Disclaimer. Statements in this article have not been evaluated by the Food and Drug Administration. This compound is not intended to diagnose, treat, cure, or prevent any disease. Sparta Labs sells research-use-only materials. Content is provided for educational and informational purposes only and does not constitute medical advice. Consult a qualified medical professional for any health concerns.

Frequently asked questions

  • What are the origins of retatrutide's three receptor targets?

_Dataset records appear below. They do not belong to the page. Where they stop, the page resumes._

theorem execReshapeResume_kept {master value : Nat} (hF : [.regs, .wos, .lockWins, .cells, .lines, .locket, .wake, .map, .quilt,
    .out] ⊆ F) (kp : Kept F s0 s) : KeptR F s0 (execReshapeResume master value s) := by
  unfold execReshapeResume
  with_reducible repeat' first
    | assumption | exact Part.le hF | intro x (_ : Kept F s0 x) | apply State.reshapeCode_kept
    | apply State.resumeReshape_kept | apply reshapeCmd_kept | apply Kept.ite

theorem State.noteDrained_kept {peer : Nat} (hF : [.regs, .cells, .lines, .locket, .wake] ⊆ F) (kp : Kept F s0 s) : Kept F s0
    (State.noteDrained s peer) := by
  unfold State.noteDrained
  with_reducible repeat' first
    | assumption | exact Part.le hF | apply State.log_kept | apply State.wrN_kept | apply Kept.ite

theorem execReshapeBoltEmptied_kept {bolt peer : Nat} (hF : [.regs, .cells, .lines, .locket, .wake, .map, .quilt, .out] ⊆ F) (kp
    : Kept F s0 s) : KeptR F s0 (execReshapeBoltEmptied bolt peer s) := by
  unfold execReshapeBoltEmptied
  with_reducible repeat' first
    | assumption | exact Part.le hF | intro x (_ : Kept F s0 x) | apply KeptR.actIf | apply State.advanceReshape_kept
    | apply State.noteDrained_kept | apply State.setQuilt_kept

theorem execRebuildStart_kept {n : Nat} (hF : [.regs, .cells, .lines, .locket, .wake, .map, .quilt] ⊆ F) (kp : Kept F s0 s) :
    KeptR F s0 (execRebuildStart n s) := by
  unfold execRebuildStart
  with_reducible repeat' first
    | assumption | exact Part.le hF | intro x (_ : Kept F s0 x) | intro x a (_ : Kept F s0 x) | apply KeptR.actIf
    | apply State.holdReshape_kept | apply State.queueGc_kept | apply State.setQuilt_kept | apply State.wb_kept
    | apply Kept.ite | apply Kept.foldl

theorem execRebuildEnd_kept {n : Nat} (hF : [.regs, .cells, .lines, .locket, .wake, .map, .quilt, .out] ⊆ F) (kp : Kept F s0 s)
    : KeptR F s0 (execRebuildEnd n s) := by
  unfold execRebuildEnd
  with_reducible repeat' first
    | assumption | exact Part.le hF | intro x (_ : Kept F s0 x) | apply KeptR.actIf | apply State.irq_kept
    | apply State.log_kept | apply State.resumeReshape_kept | apply State.setQuilt_kept | apply State.wb_kept | apply Kept.ite

theorem execQuiltUnfreeze_kept {master value : Nat} (hF : [.regs, .wos, .lockWins, .cells, .lines, .locket, .wake, .map, .quilt,
    .out] ⊆ F) (kp : Kept F s0 s) : KeptR F s0 (execQuiltUnfreeze master value s) := by
  unfold execQuiltUnfreeze
  with_reducible repeat' first
    | assumption | exact Part.le hF | intro x (_ : Kept F s0 x) | intro x a (_ : Kept F s0 x) | apply KeptR.act
    | apply State.modBolt_kept | apply State.regCmd_kept | apply State.setQuilt_kept | apply State.settleBolt_kept

theorem execQuiltDrainMaskWrite_kept {master value : Nat} (hF : [.regs, .wos, .lockWins, .cells, .lines, .locket, .wake] ⊆ F)
    (kp : Kept F s0 s) : KeptR F s0 (execQuiltDrainMaskWrite master value s) := by
  unfold execQuiltDrainMaskWrite
  with_reducible repeat' first
    | assumption | exact Part.le hF | intro x (_ : Kept F s0 x) | intro x a (_ : Kept F s0 x) | apply KeptR.act
    | apply State.irq_kept | apply State.log_kept | apply State.regCmd_kept | apply State.wrN_kept | apply Kept.ite
    | apply Kept.foldl

theorem execQuiltLayoutWrite_kept {master value : Nat} (hF : [.regs, .wos, .lockWins, .cells, .lines, .locket, .wake] ⊆ F) (kp :
    Kept F s0 s) : KeptR F s0 (execQuiltLayoutWrite master value s) := by
  unfold execQuiltLayoutWrite
  with_reducible repeat' first
    | assumption | exact Part.le hF | intro x (_ : Kept F s0 x) | intro x a (_ : Kept F s0 x) | apply KeptR.act
    | apply State.ignoreW_kept | apply State.regCmd_kept | apply State.wrN_kept | apply Kept.ite

theorem execQuiltWriteLayoutWrite_kept {master value : Nat} (hF : [.regs, .wos, .lockWins, .cells, .lines, .locket, .wake] ⊆ F)
    (kp : Kept F s0 s) : KeptR F s0 (execQuiltWriteLayoutWrite master value s) := by
  unfold execQuiltWriteLayoutWrite
  with_reducible repeat' first
    | assumption | exact Part.le hF | intro x (_ : Kept F s0 x) | intro x a (_ : Kept F s0 x) | apply KeptR.act
    | apply State.ignoreW_kept | apply State.regCmd_kept | apply State.wrN_kept | apply Kept.ite

/-! ### Mapper -/

theorem State.mapList_kept {j : Job} {n : Nat} (hF : [.regs, .accWin, .cells, .lines, .store, .locket, .wake, .fresh] ⊆ F) (kp :
    Kept F s0 s) : Kept F s0 (State.mapList s j n).1 := by
  unfold State.mapList
  with_reducible repeat' first
    | assumption | exact Part.le hF | apply State.readBytes_kept

theorem State.lookupGrain_kept {bad : List Nat} {n g : Nat} (hF : [.regs, .cells, .lines, .locket, .wake, .map] ⊆ F) (kp : Kept
    F s0 s) : Kept F s0 (State.lookupGrain s bad n g).1 := by
  unfold State.lookupGrain
  with_reducible repeat' first
    | assumption | exact Part.le hF | apply State.lookup_kept | split

theorem State.lookupBytes_kept {bad : List Nat} {n g : Nat} (hF : [.regs, .cells, .lines, .locket, .wake, .map] ⊆ F) (kp : Kept
    F s0 s) : Kept F s0 (State.lookupBytes s bad n g).1 := by
  unfold State.lookupBytes
  with_reducible repeat' first
    | assumption | exact Part.le hF | apply State.lookupGrain_kept | apply State.usePage_kept | simp only [Kept.lit_iff]
    | split | rfl

theorem execMapLookup_kept {job : Nat} {bad : List Nat} (hF : [.regs, .accWin, .cells, .lines, .store, .eng, .locket, .wake,
    .map, .out] ⊆ F) (kp : Kept F s0 s) : KeptR F s0 (execMapLookup job bad s) := by
  unfold execMapLookup
  with_reducible repeat' first
    | assumption | exact Part.le hF | intro x a (_ : Kept F s0 x) | intro y a (_ : Kept F s0 y.1)
    | apply State.lookupBytes_kept | apply State.writeBytes_kept | apply jobAct_kept | apply Kept.foldl_fst | split

theorem State.bumpRec_kept {job : Nat} {f : RecJob → RecJob} (hF : [.map] ⊆ F) (kp : Kept F s0 s) : Kept F s0 (State.bumpRec s
    job f) := by
  unfold State.bumpRec
  with_reducible repeat' first
    | assumption | exact Part.le hF | apply State.setMap_kept

theorem State.recResult_kept {job : Nat} (hF : [.map] ⊆ F) (kp : Kept F s0 s) : Kept F s0 (State.recResult s job).1 := by
  unfold State.recResult
  with_reducible repeat' first
    | assumption | exact Part.le hF | apply State.setMap_kept | apply Kept.ite_fst

theorem State.update_kept {job n g idx : Nat} {e : MEntry} (hF : [.regs, .cells, .lines, .locket, .wake, .hq, .pair, .dedup,
    .map, .out] ⊆ F) (kp : Kept F s0 s) : Kept F s0 (State.update s job n g idx e) := by
  unfold State.update
  with_reducible repeat' first
    | assumption | exact Part.le hF | apply State.applyGrain_kept | apply State.bumpRec_kept | apply State.lookup_kept
    | apply State.noteRecorded_kept | apply State.setMap_kept | simp only [Kept.lit_iff] | split | rfl

theorem State.orderFull_kept (hF : [.regs, .cells, .lines, .locket, .wake] ⊆ F) (kp : Kept F s0 s) : Kept F s0 (State.orderFull
    s) := by
  unfold State.orderFull
  with_reducible repeat' first
    | assumption | exact Part.le hF | apply State.irq_kept | apply State.log_kept

theorem State.logUpdate_kept {job n g : Nat} {e : MEntry} (hF : [.regs, .cells, .lines, .locket, .wake, .hq, .pair, .map] ⊆ F) (kp : Kept F s0 s) :
    ∀ t ∈ s.logUpdate job n g e, Kept F s0 t := by
  have hb : ∀ (x : State) f, Kept F s0 x → Kept F s0 (x.bumpRec job f) := fun x f hx => State.bumpRec_kept (Part.le hF) hx
  have hn : Kept F s0 (s.noteRecorded n g e.seq) := State.noteRecorded_kept (Part.le hF) kp
  have hp : ∀ l, Kept F s0 (((s.setMap { s.map with logs := l }).noteRecorded n g e.seq).bumpRec job fun r => { r with done := r.done + 1 }) :=
    fun l => hb _ _ (State.noteRecorded_kept (Part.le hF) (State.setMap_kept (Part.le hF) kp))
  intro t ht
  unfold State.logUpdate at ht
  dsimp only at ht
  repeat' split at ht
  all_goals first
    | contradiction
    | (cases Option.mem_some.1 ht; first | exact hb _ _ hn | exact hb _ _ kp | exact hp _)

theorem State.logAll_kept {job n : Nat} {us : List (Nat × MEntry)} (hF : [.regs, .cells, .lines, .locket, .wake, .hq, .pair, .map] ⊆ F) (kp : Kept F s0 s) :
    ∀ t ∈ s.logAll job n us, Kept F s0 t := by
  unfold State.logAll
  refine List.foldlRecOn (motive := fun a : Option State => ∀ t ∈ a, Kept F s0 t) _ _ ?_ fun a ha u _ => ?_
  · intro t ht
    cases Option.mem_some.1 ht
    exact kp
  · intro t ht
    split at ht
    · exact State.logUpdate_kept (Part.le hF) (ha _ rfl) t ht
    · contradiction

theorem State.recordAll_kept {job n first seq : Nat} {us : List (Nat × MEntry)} {run : Bool} (hF : [.regs, .cells, .lines, .locket, .wake, .hq, .pair, .dedup, .map, .out] ⊆ F) (kp : Kept F s0 s) :
    Kept F s0 (s.recordAll job n first seq us run).1 := by
  unfold State.recordAll
  split
  · exact kp
  · split
    · split
      · rename_i h
        exact State.recResult_kept (Part.le hF) (State.logAll_kept (Part.le hF) kp _ h)
      · exact kp
    · split
      · exact State.orderFull_kept (Part.le hF) kp
      · split
        · exact kp
        · split
          · exact Kept.foldl (State.applyRun_kept (Part.le hF) kp) fun x a hx => State.noteRecorded_kept (Part.le hF) hx
          · exact State.recResult_kept (Part.le hF) (Kept.foldl (State.bumpRec_kept (Part.le hF) kp) fun x a hx => State.update_kept (Part.le hF) hx)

    Retatrutide engages the glucagon, GIP, and GLP-1 receptors, three targets discovered across separate timelines. Glucagon was crystallized as a distinct polypeptide in 1955, GIP was characterized as an incretin hormone in the early 1970s, and GLP-1 was defined through proglucagon gene studies in the 1980s. Retatrutide's design brings all three receptor pharmacologies into a single peptide.

  • How did the triple-agonist concept behind retatrutide develop?

    The concept grew out of unimolecular co-agonist chemistry published in the early 2010s. Researchers first reported a single peptide combining GIP and GLP-1 receptor activity, then extended it to a triple agonist adding glucagon receptor activity. Eli Lilly's dual GIP/GLP-1 agonist tirzepatide provided the validated scaffold onto which glucagon receptor activity was added to yield LY3437943.

  • When did retatrutide enter the clinical literature?

    LY3437943 first appeared in the peer-reviewed clinical record in 2022, with a phase 1b multiple-ascending-dose trial in adults with type 2 diabetes published in The Lancet. Phase 2 trial reports followed in the New England Journal of Medicine and The Lancet in 2023, and a phase 2a MASLD trial appeared in Nature Medicine in 2024.

  • Is retatrutide an approved drug?

    No. As of this writing retatrutide remains an investigational compound and has not received FDA approval or approval from any comparable authority for any therapeutic indication. Its safety and efficacy in humans are still under study in ongoing controlled clinical trials.